▶ _WHAT TO WORK ON_: Within the data that follows, set down exactly the lines from the one containing "## addPair -/" through the one containing "s.fuse := rfl", both ends included.
═══ SOURCE MATERIAL
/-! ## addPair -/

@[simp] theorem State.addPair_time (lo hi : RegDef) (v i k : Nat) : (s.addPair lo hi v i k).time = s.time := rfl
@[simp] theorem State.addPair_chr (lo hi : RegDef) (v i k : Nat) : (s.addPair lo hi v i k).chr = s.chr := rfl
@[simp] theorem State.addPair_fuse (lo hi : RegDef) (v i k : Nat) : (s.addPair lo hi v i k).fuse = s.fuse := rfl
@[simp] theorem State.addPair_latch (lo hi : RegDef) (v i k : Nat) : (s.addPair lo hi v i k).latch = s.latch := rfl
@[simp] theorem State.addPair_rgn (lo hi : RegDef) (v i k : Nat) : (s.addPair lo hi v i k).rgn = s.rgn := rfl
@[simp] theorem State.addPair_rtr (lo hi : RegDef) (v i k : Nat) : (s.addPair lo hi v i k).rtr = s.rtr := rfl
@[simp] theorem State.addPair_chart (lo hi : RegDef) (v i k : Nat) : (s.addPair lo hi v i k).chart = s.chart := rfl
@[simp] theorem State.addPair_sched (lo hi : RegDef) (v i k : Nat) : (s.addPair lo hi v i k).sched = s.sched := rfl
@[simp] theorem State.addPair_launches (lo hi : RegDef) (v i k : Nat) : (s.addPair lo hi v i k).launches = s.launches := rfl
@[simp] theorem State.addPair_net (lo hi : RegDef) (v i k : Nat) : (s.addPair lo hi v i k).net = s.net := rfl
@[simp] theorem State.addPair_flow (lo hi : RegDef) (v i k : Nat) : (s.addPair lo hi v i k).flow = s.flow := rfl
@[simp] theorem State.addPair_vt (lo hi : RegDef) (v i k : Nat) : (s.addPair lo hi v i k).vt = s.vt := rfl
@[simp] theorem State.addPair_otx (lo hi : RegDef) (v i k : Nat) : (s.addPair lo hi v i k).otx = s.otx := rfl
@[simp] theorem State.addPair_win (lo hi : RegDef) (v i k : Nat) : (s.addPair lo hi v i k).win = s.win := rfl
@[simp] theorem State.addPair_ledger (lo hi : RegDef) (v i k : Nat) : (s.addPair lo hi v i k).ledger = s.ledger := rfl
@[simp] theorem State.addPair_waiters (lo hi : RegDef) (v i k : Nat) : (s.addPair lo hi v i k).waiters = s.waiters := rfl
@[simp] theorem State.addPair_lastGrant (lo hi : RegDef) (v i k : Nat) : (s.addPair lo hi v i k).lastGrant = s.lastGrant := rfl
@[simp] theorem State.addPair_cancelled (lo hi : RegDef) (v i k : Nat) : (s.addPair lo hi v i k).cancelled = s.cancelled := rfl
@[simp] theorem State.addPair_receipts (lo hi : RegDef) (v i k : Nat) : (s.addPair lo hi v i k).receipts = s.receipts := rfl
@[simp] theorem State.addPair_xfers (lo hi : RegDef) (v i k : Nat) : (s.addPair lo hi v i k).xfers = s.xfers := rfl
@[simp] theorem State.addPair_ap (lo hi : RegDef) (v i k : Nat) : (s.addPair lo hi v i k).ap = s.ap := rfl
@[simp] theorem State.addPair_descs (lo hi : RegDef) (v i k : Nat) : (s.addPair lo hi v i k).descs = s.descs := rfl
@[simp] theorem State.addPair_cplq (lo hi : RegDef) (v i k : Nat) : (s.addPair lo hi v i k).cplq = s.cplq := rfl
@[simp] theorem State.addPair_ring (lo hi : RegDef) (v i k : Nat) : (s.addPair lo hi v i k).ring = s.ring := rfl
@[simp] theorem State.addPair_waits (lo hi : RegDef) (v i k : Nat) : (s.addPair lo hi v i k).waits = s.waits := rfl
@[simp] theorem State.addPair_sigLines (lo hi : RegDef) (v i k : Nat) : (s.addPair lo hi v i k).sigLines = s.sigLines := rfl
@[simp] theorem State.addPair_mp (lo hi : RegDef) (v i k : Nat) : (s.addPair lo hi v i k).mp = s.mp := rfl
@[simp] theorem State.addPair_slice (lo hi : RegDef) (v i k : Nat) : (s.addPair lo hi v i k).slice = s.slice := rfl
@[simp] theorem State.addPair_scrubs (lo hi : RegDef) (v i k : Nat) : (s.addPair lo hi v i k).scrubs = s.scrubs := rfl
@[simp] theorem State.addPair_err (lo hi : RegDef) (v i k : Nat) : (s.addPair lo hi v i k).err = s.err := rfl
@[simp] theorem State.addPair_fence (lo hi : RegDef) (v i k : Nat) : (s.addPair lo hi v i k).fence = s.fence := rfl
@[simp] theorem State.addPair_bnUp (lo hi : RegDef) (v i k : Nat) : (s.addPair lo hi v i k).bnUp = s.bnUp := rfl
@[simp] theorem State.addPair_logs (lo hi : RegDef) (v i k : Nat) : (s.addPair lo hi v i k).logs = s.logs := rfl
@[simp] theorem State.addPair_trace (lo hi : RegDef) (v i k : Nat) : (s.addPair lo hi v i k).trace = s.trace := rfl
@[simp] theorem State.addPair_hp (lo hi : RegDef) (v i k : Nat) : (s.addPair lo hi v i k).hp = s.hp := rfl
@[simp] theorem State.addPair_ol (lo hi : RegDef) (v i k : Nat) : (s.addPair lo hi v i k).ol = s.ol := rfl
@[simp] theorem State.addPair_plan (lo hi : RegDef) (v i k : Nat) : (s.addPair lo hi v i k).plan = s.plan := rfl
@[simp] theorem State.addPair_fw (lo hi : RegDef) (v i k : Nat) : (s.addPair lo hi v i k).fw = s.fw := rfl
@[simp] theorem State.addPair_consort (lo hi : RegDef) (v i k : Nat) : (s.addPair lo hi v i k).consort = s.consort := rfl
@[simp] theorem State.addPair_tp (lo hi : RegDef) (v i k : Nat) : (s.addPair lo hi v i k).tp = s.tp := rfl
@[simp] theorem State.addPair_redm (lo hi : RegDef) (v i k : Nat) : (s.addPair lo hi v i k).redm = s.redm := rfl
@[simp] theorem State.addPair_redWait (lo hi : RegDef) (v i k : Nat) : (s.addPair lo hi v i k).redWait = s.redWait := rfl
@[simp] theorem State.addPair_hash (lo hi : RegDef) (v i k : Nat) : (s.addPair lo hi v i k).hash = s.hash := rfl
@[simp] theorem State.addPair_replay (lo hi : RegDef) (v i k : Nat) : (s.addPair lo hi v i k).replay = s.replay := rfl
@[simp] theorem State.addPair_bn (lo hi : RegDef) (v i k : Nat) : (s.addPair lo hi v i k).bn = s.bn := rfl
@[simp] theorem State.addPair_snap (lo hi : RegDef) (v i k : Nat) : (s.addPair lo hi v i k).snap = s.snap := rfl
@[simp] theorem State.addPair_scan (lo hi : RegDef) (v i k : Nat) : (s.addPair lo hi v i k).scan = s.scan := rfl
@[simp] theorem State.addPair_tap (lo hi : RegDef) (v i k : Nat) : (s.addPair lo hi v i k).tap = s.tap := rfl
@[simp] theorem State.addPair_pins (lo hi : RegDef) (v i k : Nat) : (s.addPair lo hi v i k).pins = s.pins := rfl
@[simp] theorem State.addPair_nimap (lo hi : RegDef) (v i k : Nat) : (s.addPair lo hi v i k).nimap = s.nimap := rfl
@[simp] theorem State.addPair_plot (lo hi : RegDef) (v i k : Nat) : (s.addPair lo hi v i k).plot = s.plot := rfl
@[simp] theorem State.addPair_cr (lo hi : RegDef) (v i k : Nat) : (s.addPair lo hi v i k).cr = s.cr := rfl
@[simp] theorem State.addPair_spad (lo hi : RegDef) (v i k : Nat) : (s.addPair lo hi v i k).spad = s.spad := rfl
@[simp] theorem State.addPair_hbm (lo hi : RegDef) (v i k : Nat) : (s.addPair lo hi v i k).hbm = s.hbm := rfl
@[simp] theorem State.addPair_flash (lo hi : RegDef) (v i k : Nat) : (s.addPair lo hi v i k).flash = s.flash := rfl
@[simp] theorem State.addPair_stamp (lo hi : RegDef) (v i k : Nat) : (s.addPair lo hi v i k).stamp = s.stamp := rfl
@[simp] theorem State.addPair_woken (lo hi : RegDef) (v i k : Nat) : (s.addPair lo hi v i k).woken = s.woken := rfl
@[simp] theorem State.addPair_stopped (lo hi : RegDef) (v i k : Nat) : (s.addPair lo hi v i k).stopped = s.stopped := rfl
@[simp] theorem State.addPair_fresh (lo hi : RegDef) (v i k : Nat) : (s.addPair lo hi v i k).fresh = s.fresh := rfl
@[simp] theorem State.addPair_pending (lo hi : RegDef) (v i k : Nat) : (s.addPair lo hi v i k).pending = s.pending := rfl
══════
═══ SOURCE MATERIAL
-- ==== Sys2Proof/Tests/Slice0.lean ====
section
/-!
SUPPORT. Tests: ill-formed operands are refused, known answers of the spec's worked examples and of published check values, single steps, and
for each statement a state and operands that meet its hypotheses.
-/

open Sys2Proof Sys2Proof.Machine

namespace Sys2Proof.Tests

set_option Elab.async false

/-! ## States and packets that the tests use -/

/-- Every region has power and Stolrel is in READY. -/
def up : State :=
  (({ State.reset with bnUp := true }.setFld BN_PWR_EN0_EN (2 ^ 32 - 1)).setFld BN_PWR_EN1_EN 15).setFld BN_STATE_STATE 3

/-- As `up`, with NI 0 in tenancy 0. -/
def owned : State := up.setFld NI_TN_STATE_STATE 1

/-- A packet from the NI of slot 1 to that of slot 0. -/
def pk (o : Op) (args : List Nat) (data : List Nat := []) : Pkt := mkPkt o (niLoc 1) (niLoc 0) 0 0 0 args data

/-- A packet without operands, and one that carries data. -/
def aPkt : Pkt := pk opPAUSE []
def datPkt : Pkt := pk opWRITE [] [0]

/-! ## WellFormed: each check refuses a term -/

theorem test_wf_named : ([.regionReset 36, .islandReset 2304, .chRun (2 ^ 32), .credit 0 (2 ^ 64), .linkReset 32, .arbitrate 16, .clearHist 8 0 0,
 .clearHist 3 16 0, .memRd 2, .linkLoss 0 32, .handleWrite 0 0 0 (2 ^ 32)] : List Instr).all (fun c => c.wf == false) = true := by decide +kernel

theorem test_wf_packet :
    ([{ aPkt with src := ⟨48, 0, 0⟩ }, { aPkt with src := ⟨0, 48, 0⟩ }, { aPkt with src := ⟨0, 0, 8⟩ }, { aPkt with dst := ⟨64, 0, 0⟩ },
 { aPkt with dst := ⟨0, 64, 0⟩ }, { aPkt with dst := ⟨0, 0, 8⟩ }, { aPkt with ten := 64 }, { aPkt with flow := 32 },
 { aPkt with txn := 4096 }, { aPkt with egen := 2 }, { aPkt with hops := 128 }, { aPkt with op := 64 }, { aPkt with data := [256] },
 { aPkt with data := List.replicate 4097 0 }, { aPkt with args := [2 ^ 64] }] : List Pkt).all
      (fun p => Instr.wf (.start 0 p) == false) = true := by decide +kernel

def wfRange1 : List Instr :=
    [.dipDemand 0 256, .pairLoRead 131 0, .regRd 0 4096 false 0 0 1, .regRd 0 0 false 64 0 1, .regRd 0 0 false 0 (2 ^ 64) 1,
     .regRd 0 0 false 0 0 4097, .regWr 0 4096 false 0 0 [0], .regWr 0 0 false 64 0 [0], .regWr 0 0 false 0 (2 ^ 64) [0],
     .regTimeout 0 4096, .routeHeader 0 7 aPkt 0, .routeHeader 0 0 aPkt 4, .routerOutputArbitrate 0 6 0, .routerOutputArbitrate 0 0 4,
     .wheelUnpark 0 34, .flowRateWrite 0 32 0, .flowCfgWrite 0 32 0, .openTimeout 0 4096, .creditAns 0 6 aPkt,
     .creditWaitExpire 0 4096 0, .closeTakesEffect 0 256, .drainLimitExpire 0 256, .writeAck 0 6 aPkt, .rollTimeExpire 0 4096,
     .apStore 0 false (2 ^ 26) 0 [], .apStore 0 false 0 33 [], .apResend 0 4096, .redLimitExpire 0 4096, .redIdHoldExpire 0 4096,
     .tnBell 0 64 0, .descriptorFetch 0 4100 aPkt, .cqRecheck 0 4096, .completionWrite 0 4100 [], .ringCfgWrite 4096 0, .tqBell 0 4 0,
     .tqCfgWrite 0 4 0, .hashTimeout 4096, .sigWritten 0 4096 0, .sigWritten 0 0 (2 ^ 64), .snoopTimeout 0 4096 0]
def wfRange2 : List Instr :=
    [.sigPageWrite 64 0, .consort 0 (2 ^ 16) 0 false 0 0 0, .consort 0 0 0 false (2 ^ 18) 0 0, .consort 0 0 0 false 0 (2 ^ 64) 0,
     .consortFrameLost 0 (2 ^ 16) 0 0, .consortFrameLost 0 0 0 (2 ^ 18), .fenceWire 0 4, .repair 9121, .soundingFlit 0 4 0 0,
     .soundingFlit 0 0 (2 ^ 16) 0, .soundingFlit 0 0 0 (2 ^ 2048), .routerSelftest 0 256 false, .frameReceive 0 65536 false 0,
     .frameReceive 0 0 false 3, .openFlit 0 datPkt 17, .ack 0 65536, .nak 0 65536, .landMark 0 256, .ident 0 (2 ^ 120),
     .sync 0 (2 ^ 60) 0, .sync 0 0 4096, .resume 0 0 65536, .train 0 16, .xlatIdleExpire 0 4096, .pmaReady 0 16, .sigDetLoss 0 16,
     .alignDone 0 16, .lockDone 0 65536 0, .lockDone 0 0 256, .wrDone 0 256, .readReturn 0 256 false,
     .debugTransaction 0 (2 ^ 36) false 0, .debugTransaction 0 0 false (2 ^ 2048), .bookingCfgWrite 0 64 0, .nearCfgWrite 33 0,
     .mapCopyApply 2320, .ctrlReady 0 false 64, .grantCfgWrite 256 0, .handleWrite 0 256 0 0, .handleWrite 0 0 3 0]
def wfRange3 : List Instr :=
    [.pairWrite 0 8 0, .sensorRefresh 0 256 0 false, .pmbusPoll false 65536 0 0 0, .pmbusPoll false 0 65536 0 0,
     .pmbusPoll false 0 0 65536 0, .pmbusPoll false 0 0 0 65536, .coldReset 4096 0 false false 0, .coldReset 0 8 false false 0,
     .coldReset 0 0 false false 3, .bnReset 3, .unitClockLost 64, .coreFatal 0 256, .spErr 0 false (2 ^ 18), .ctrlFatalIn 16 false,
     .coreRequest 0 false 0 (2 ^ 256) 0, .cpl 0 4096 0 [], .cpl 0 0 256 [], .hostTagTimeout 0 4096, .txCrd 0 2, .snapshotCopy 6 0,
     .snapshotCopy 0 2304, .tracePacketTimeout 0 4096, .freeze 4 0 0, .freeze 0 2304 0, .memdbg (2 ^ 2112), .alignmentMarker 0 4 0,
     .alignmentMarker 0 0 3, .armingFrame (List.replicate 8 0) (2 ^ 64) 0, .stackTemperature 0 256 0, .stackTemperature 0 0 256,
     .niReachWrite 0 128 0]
══════
▶ _SOLUTION_:
/-! ## addPair -/

@[simp] theorem State.addPair_time (lo hi : RegDef) (v i k : Nat) : (s.addPair lo hi v i k).time = s.time := rfl
@[simp] theorem State.addPair_chr (lo hi : RegDef) (v i k : Nat) : (s.addPair lo hi v i k).chr = s.chr := rfl
@[simp] theorem State.addPair_fuse (lo hi : RegDef) (v i k : Nat) : (s.addPair lo hi v i k).fuse = s.fuse := rfl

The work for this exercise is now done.